Canadian Pensioners May Be Receiving Fewer Benefits than They Deserve

November 24, 2004 (PLANSPONSOR.com) - Canadian pensioners may be getting short changed by the federal government, according to study by Canada's Association for the Fifty-Plus (CARP).

After auditing over 4,000 Canada Pension Plan recipients between 2000 and 2004, CARP found that approximately 15% of those audited were receiving lower monthly benefit distributions than they were entitled to. Assuming that the 15% is extended to the rest of Canada’s two million pensioners, the federal government could owe up to $1 billion in retroactive benefit payments, according to the Toronto Star.

According to the study, 60% of underpayments – what CARP calls ‘entitlement benefit errors’ – occur because people do not take advantage of a rule that allows workers to accrue pension credits when taking time off to rear children. This child rearing dropout provision can’t be applied automatically, since the relationship between child rearing and time off work may be spurious, so many people fail to apply for such benefit accrual, according to the Star.

Another 30% of underpayments are due to a failure to split pension credits after a couple divorces, according to the report.

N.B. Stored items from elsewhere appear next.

-- ==== Sys2Proof/Machine/Verify.lean ====
section
/-! DEFINITION. The load verifier (R47, R85 to R91, R175, R223, R246, R284, R379): the first rejection of an image, in ascending address and then instruction index. -/

namespace Sys2Proof.Machine

open Sys2Proof

/-! ### The blocks of an image -/

/-- A block of an image: its offset, its TYPE and its bytes. -/
structure IBlock where
  off   : Nat
  typ   : Nat
  bytes : List Byte
  deriving DecidableEq, Repr

/-- Bytes of the block that a header begins. -/
def blockLength (h : Nat) : Nat :=
  match hdrType h with
  | 0 | 3 => codeLength (hdrNinst h)
  | 1 => poolLength (hdrNinst h)
  | 2 => 64 * (bitsOf h 14 14 + 2)
  | _ => 64 + 64 * (h % 65536)

/-- A rejection: the offset of the block, the instruction index plus 1 (0 for a check of the block as a whole), and the verify code. -/
abbrev Reject := Nat × Nat × Nat

/-- The blocks of an image from an offset on, and what stops the walk (R47). Log 80, DEDUCED: readings of the load verifier's whole-image checks. -/
def imageBlocks : Nat → Nat → List Byte → List IBlock × List Reject
  | 0, _, _ => ([], [])
  | n + 1, off, bs =>
    if bs.isEmpty then ([], [])
    else
      let h := fieldAt bs 0 4
      if 5 ≤ hdrType h then ([], [(off, 0, 0x05)])
      else
        let len := blockLength h
        let b : IBlock := ⟨off, hdrType h, bs.take len⟩
        if bs.length < len then ([b], [(off, 0, 0x0C)])
        else
          let (l, e) := imageBlocks n (off + len) (bs.drop len)
          (b :: l, e)

/-- A code block as the checks see it. `next'` is the offset of the next sequential block, `pool` the entries of its literal pool. -/
structure VBlock where
  off   : Nat
  head  : Nat
  words : List Word32
  is    : List (Option Instr)
  pool  : Option (List Word64)
  next' : Nat
  det   : Bool
  deriving DecidableEq, Repr

/-- The block of a type at an offset. -/
def typeAt (bs : List IBlock) (off : Nat) : Option Nat := (bs.find? (fun b => b.off == off)).map (·.typ)

/-- A code block of an image; `d` is the flag of the load. -/
def vblockOf (bs : List IBlock) (d : Bool) (b : IBlock) : VBlock :=
  let h := fieldAt b.bytes 0 4
  let ws := wordsOf ((b.bytes.drop 4).take (4 * hdrNinst h))
  let after := b.off + b.bytes.length
  let pool := bs.find? (fun p => p.off == after && p.typ == 1)
  { off := b.off
    head := h
    words := ws
    is := ws.map (fun w => (decode w).toOption)
    pool := pool.map (fun p => (quadsOf (p.bytes.drop 8)).take (hdrNinst (fieldAt p.bytes 0 4)))
    next' := after + (pool.map (fun p => p.bytes.length)).getD 0
    det := d || hdrD h }

/-- The static exit of an instruction of a block, as an offset (R72). -/
def staticExit (b : VBlock) (i : Instr) : Option Int :=
  match i with
  | .br _ off | .call _ off | .wdrive _ off => some ((b.off : Int) + 64 * off.toInt)
  | .brn _ => some b.next'
  | _ => none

The federal government seems to be responding to the problem, with Deborah Wallace, the head of the federal department responsible for pensions, claiming that it has already begun to investigate why more people don’t take advantage of the child rearing pension credit, according to the Star.

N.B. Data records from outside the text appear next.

-- ==== Sys2Proof/Machine/Host.lean ====
section
/-! DEFINITION. What reaches the package from outside and from its firmware: the registers (R395), partitions (R288, R399, R400), the host's windows (R394 to R396), peer
accesses (R402, R403), dispositions of escalated faults (R377, R399), the fix (R390), counter thresholds (R391), recovery and attestation (R406 to R409), bring-up,
power and heat (R410, R411). -/

namespace Sys2Proof.Machine

open Sys2Proof

variable {s0 : State}

/-! ### Registers without behaviour of their own (R395) -/

/-- A nonzero value clamped to a range (R395). -/
def clampTo (lo hi v : Nat) : Nat := if v = 0 then 0 else max lo (min hi v)

/-- What a register keeps of a written value; `none` for an offset that is not listed, or whose write has behaviour of its own. -/
def kept (die off v : Nat) : Option Nat :=
  if off < 0x080000 then (if off % 0x20 = 0 then some (bitsOf v 8 48 * 256) else none)
  else if off % 8 ≠ 0 then none
  else if off < 0x080800 then some (bitsOf v 48 16 * 2 ^ 48 + bitsOf v 20 20 * 2 ^ 20 + v % 2)
  else if off = 0x081000 then some (bitsOf v 12 44 * 4096)
  else if off = 0x081008 then (if v % 2 = 0 then some (bitsOf v 48 16 * 2 ^ 48 + bitsOf v 8 2 * 256 + bitsOf v 1 2 * 2) else none)
  else if 0x081100 ≤ off ∧ off < 0x081240 then some (clampTo 10 1000000 (v % 2 ^ 32))
  else if 0x081600 ≤ off ∧ off < 0x081740 then some (clampTo 10 1000000 (v % 2 ^ 32))
  else if 0x081A00 ≤ off ∧ off < 0x081B40 then some (clampTo 1 100000 (v % 2 ^ 32))
  else if 0x081E00 ≤ off ∧ off < 0x081F40 then some (bitsOf v 6 50 * 64)
  else if 0x082000 ≤ off ∧ off < 0x082200 then
    (match off % 0x20 with
    | 8 => some (bitsOf v 12 44 * 4096)
    | 16 => some (bitsOf v 48 16 * 2 ^ 48 + bitsOf v 12 29 * 4096)
    | _ => none)
  else if off = 0x082510 then (if die = 0 then some (v % 8192) else none)
  else if off = 0x082518 then (if die = 0 then some (v % 4096) else none)
  else if 0x082F00 ≤ off ∧ off < 0x083040 then some (v / 2 ^ 63 % 2 * 2 ^ 63 + bitsOf v 12 44 * 4096)
  else if (0x090000 ≤ off ∧ off < 0x095000) ∨ (0x098000 ≤ off ∧ off < 0x098400) then
    (match off % 0x20 with
    | 0 => some (v / 2 ^ 63 % 2 * 2 ^ 63 + v % 2 ^ 48)
    | 8 => some (bitsOf v 30 2 * 2 ^ 30 + bitsOf v 12 11 * 4096 + v % 256)
    | 16 => some (v % 2 ^ 48)
    | _ => none)
  else if 0x0A0000 ≤ off ∧ off < 0x0B0000 then (if die = 0 then some (v / 2 ^ 63 % 2 * 2 ^ 63 + v % 16) else none)
  else if 0x0B0000 ≤ off ∧ off < 0x0B1000 then
    (if die = 0 then some (if off % 16 = 0 then bitsOf v 32 16 * 2 ^ 32 + bitsOf v 24 4 * 2 ^ 24 + bitsOf v 16 8 * 2 ^ 16 + v % 8192 else 0) else none)
  else none

/-- An escalation of a context of the partition is to be settled by an FDISP write in a die: it holds the context stopped, or its record is with the host (R377, R399). -/
def State.disposable (s : State) (die part c : Nat) : Bool :=
  let x := s.ctx c
  decide (c / 160 = die) && x.part == part && (x.mode == .stopped || (x.mode == .ended && s.withHost.contains c)) && (SMap.keys s.escalated).contains c

/-- The mark of a counter after a write of EVCNT or EVTHR. -/
def Run.remark (r : Run s0) (die off : Nat) : Run s0 :=
  if off < 0x090000 ∨ 0x0A0000 ≤ off then r
  else
    let base := off / 0x20 * 0x20
    let past := decide ((r.st.dcbAt die (base + 16)).toNat ≤ (r.st.dcbAt die base).toNat % 2 ^ 48)
    let mark := (r.st.dcbAt die (markOff off)).toNat
    if off % 0x20 = 16 then r.setDcb die (markOff off) (if past then 2 else 0)
    else if off % 0x20 = 0 ∧ mark = 2 ∧ past = false then r.setDcb die (markOff off) 0
    else r

/-- The writable registers of the MSG window (R409): what they keep. -/
def msgKept (off v : Nat) : Option Nat :=
  if off = 8 then some (bitsOf v 12 45 * 4096)
  else if off = 16 then some v
  else if 0x100 ≤ off ∧ off < 0x130 ∧ off % 8 = 0 then some v
  else none

/-- A write of a register. `die` 4 stands for the MSG window, which is all that the device serves in recovery (R406). CMPCTL, FIXCTL, PRECTL, FDISP and FWDOLD keep their
plain fields; what a write of them starts is an event of its own. -/
def Run.writeReg (r : Run s0) (die off : Nat) (v : Word64) : Run s0 :=
  let n := v.toNat
  if die = 4 then
    match msgKept off n with
    | some x => r.put (.msgWin off (BitVec.ofNat 64 x))
    | none => r
  else if 4 < die ∨ r.st.inFirmware = true then r
  else
    let old := (r.st.dcbAt die off).toNat
    match kept die off n with
    | some x => (r.setDcb die off (BitVec.ofNat 64 x)).remark die off
    | none =>
      if off = 0x082400 then
        let r := r.setDcb die off (BitVec.ofNat 64 (bitsOf n 4 36 * 16 + bitsOf old 2 1 * 4 + n % 2))
        if n.testBit 1 then r.relearn die else r
      else if off = 0x082500 ∧ die = 0 ∧ n &&& 0xD = 0 then
        r.setDcb die off (BitVec.ofNat 64 (bitsOf n 12 45 * 4096 + bitsOf n 10 1 * 1024 + bitsOf n 4 6 * 16 + bitsOf old 1 1 * 2))
      else if 0x081800 ≤ off ∧ off < 0x081940 ∧ off % 8 = 0 ∧ n.testBit 1 = false ∧ old.testBit 1 = false then
        r.setDcb die off (BitVec.ofNat 64 (bitsOf n 12 44 * 4096 + bitsOf n 8 2 * 256 + bitsOf old 2 2 * 4))
      else if 0x081C00 ≤ off ∧ off < 0x081D40 ∧ off % 8 = 0 ∧ n.testBit 17 = false ∧ r.st.disposable die ((off - 0x081C00) / 8) (4 * bitsOf n 8 8 + n % 4) = true then
        r.setDcb die off (BitVec.ofNat 64 (bitsOf n 16 1 * 2 ^ 16 + bitsOf n 8 8 * 256 + n % 4))
      else if 0x082000 ≤ off ∧ off < 0x082200 ∧ off % 0x20 = 0 ∧ (n / 2 ^ 63 % 2 = 0 ∨ bitsOf n 60 1 = 0) then
        let m := (off - 0x082000) / 0x20
        let f : Forward := { r.st.fwd die m with en := n / 2 ^ 63 % 2 == 1, st := 0, mover := bitsOf n 60 1 == 1, old := bitsOf n 12 44 * 4096, log2 := n % 64 }
        if f.en && Forward.refused r.st die m f then r else (r.dropMover die m).setDcb die off f.word
      else r

/-- `REG_WRITE` (R395). -/
def execRegWrite (die off : Nat) (v : Word64) (s : State) : Host.Outcome State Fault Refusal := .next ((Run.start s).writeReg die off v).st

/-! ### Reading registers (R395, R316, R409) -/

/-- A pending-translation table entry as it reads. -/
def parkBytes (s : State) (die e : Nat) : List Byte :=
  let p := s.park die e
  if p.live then
    leBytes 8 p.va ++ leBytes 2 p.asid ++ leBytes 1 p.kinds.toNat ++ leBytes 1 1 ++ leBytes 4 p.ws.length ++ leBytes 4 ((s.clk - p.since) / clocksOf 1) ++ leBytes 1 p.part
      ++ List.replicate 11 0
  else List.replicate 32 0

/-- The offset is one that R395 lists for the die. -/
def listed (die off : Nat) : Bool :=
  off % 8 == 0 && (decide (off < 0x080800) || [0x081000, 0x081008, 0x081010].contains off
    || [0x081100, 0x081400, 0x081600, 0x081800, 0x081A00, 0x081C00, 0x081E00, 0x082F00].any (fun b => decide (b ≤ off ∧ off < b + 0x140))
    || (decide (0x082000 ≤ off ∧ off < 0x082200) && off % 0x20 != 0x18) || decide (0x082400 ≤ off ∧ off < 0x082430)
    || (die == 0 && [0x082500, 0x082508, 0x082510, 0x082518].contains off) || decide (0x082600 ≤ off ∧ off < 0x082650) || decide (0x082700 ≤ off ∧ off < 0x082F00)
    || decide (0x084000 ≤ off ∧ off < 0x088000)
    || (off % 0x20 != 0x18 && (decide (0x090000 ≤ off ∧ off < 0x095000) || decide (0x098000 ≤ off ∧ off < 0x098400)))
    || (die == 0 && (decide (0x0A0000 ≤ off ∧ off < 0x0B1000))))

/-- A register as it reads: defaults for the timeouts, the power cap in its range, live counts, pending translations. -/
def Run.readReg (r : Run s0) (die off : Nat) : Run s0 × Word64 :=
  let s := r.st
  let w := (s.dcbAt die off).toNat
  let p := fun (base : Nat) => (off - base) / 8
  let inside := fun (base : Nat) => decide (base ≤ off ∧ off < base + 0x140)
  if !listed die off then (r, 0)
  else if inside 0x081100 then (r, BitVec.ofNat 64 (s.parktmo die (p 0x081100)))
  else if inside 0x081600 then (r, BitVec.ofNat 64 (if w = 0 then 10000 else w))
  else if inside 0x081A00 then (r, BitVec.ofNat 64 (if w = 0 then 100 else w))
  else if 0x082600 ≤ off ∧ off < 0x082650 then (r, BitVec.ofNat 64 (if bitsOf w 16 8 = 0 then w + 2 ^ 16 else w))
  else if off = 0x082518 then (r, BitVec.ofNat 64 (if w = 0 ∨ 2800 < w then 2800 else max 500 w))
  else if 0x082410 ≤ off ∧ off < 0x082430 then (r, BitVec.ofNat 64 (s.liveLines die ((off - 0x082410) / 8)))
  else if 0x084000 ≤ off ∧ off < 0x088000 then
    (r, BitVec.ofNat 64 (fieldAt (parkBytes s die ((off - 0x084000) / 32)) (off % 32) 8))
  else if 0x090000 ≤ off ∧ off < 0x0A0000 ∧ off % 0x20 = 0 then r.readCounter die off
  else (r, s.dcbAt die off)

/-- The MSG window as it reads (R409). -/
def msgRead (s : State) (off : Nat) : Word64 :=
  if off = 0x000 ∨ off = 0x008 ∨ off = 0x010 ∨ (0x200 ≤ off ∧ off < 0x300) then SMap.get s.msgWin 0 off
  else if 0x400 ≤ off ∧ off < 0xC00 then BitVec.ofNat 64 (fieldAt (Config.certificate.take 2048 ++ List.replicate 2048 0) (off - 0x400) 8)
  else if off = 0xC00 then BitVec.ofNat 64 (min 2048 Config.certificate.length)
  else 0

/-! ### The host's windows (R394, R396) -/

/-- Bytes of a die's main memory (R289). -/
def populatedSize : Nat := 192000000000

/-- The physical address is populated (R289). -/
def populated (pa : Nat) : Bool := decide (pa < 2 ^ 40) && decide (pa % 2 ^ 38 < populatedSize)

/-- `HOST_MEM_READ`: 8 bytes of MEM at an address below 2^40; of DCB from 2^40 on, and of MSG from 2^40 + 2^23 on. What it gives goes to `State.hostReads`. -/
def execHostMemRead (pa : Nat) (s : State) : Host.Outcome State Fault Refusal :=
  let r := Run.start s
  let (r, v) : Run s × Word64 :=
    if pa < 2 ^ 40 then
      (r, if s.inFirmware then 0 else BitVec.ofNat 64 (leNat ((List.range 8).map (fun i => if populated (pa + i) then s.byte (mainKey (pa + i)) else 0))))
    else if pa < 2 ^ 40 + 2 ^ 23 then (if s.inFirmware then (r, 0) else r.readReg ((pa - 2 ^ 40) / 2 ^ 21) ((pa - 2 ^ 40) % 2 ^ 21))
    else (r, msgRead s (pa - 2 ^ 40 - 2 ^ 23))
  .next (r.put (.hostReads (r.st.hostReads ++ [(pa, v)]))).st

/-- A host write reaches the frames of its bytes: a grant is withdrawn (R88), and a free frame is the host's from now on (R320). Log 92, DESIGN CHOICE: corners of the partition registers and of MEM writes. -/
def Run.hostTouches (r : Run s0) (pa n : Nat) : Run s0 :=
  (List.range ((pa + n - 1) / 4096 + 1 - pa / 4096)).foldl (fun r i =>
    let f := pa / 4096 + i
    let x := r.st.frameOf f
    r.put (.frame f { x with st := if x.st = 0 then 3 else x.st, vx := false, vd := false })) r

/-- The part from `lo` up to `hi` of a host write at `pa`. -/
def Run.hostPart (r : Run s0) (pa : Nat) (bytes : List Byte) (lo hi : Nat) : Run s0 :=
  if lo < hi then
    (((r.write (mainKey lo) ((bytes.drop (lo - pa)).take (hi - lo))).codeLines false (mainKey lo) (hi - lo)).hostTouches lo (hi - lo))
  else r

/-- `HOST_MEM_WRITE`: `own` is a store of the host processor to its own memory; else a write through the MEM window, of which unpopulated bytes are dropped. -/
def execHostMemWrite (own : Bool) (pa : Nat) (bytes : List Byte) (s : State) : Host.Outcome State Fault Refusal :=
  let r := Run.start s
  if bytes.isEmpty then .next r.st
  else if own then .next (if pa + bytes.length ≤ 2 ^ 57 then r.write (hostKey pa) bytes else r).st
  else if s.inFirmware then .next r.st
  else .next ((List.range 4).foldl (fun r d => r.hostPart pa bytes (max pa (d * 2 ^ 38)) (min (pa + bytes.length) (d * 2 ^ 38 + populatedSize))) r).st

/-! ### Scrubs (R287, R400) -/

/-- The context that a waiter belongs to. -/
def waiterCtx : Waiter → Option Nat
  | .node c _ _ | .pend c _ | .fetch c | .helm c | .drive c => some c
  | _ => none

Retroactive application of the credit may be difficult, however, since current pensioners often had children decades ago. It will be difficult to discern the exact dates of leave for child rearing.

In order to clear up any future confusion, CARP is recommending that the federal government simplify the pension plan application forms, since most errors occur due to incomplete or incorrect applications, according to the Star.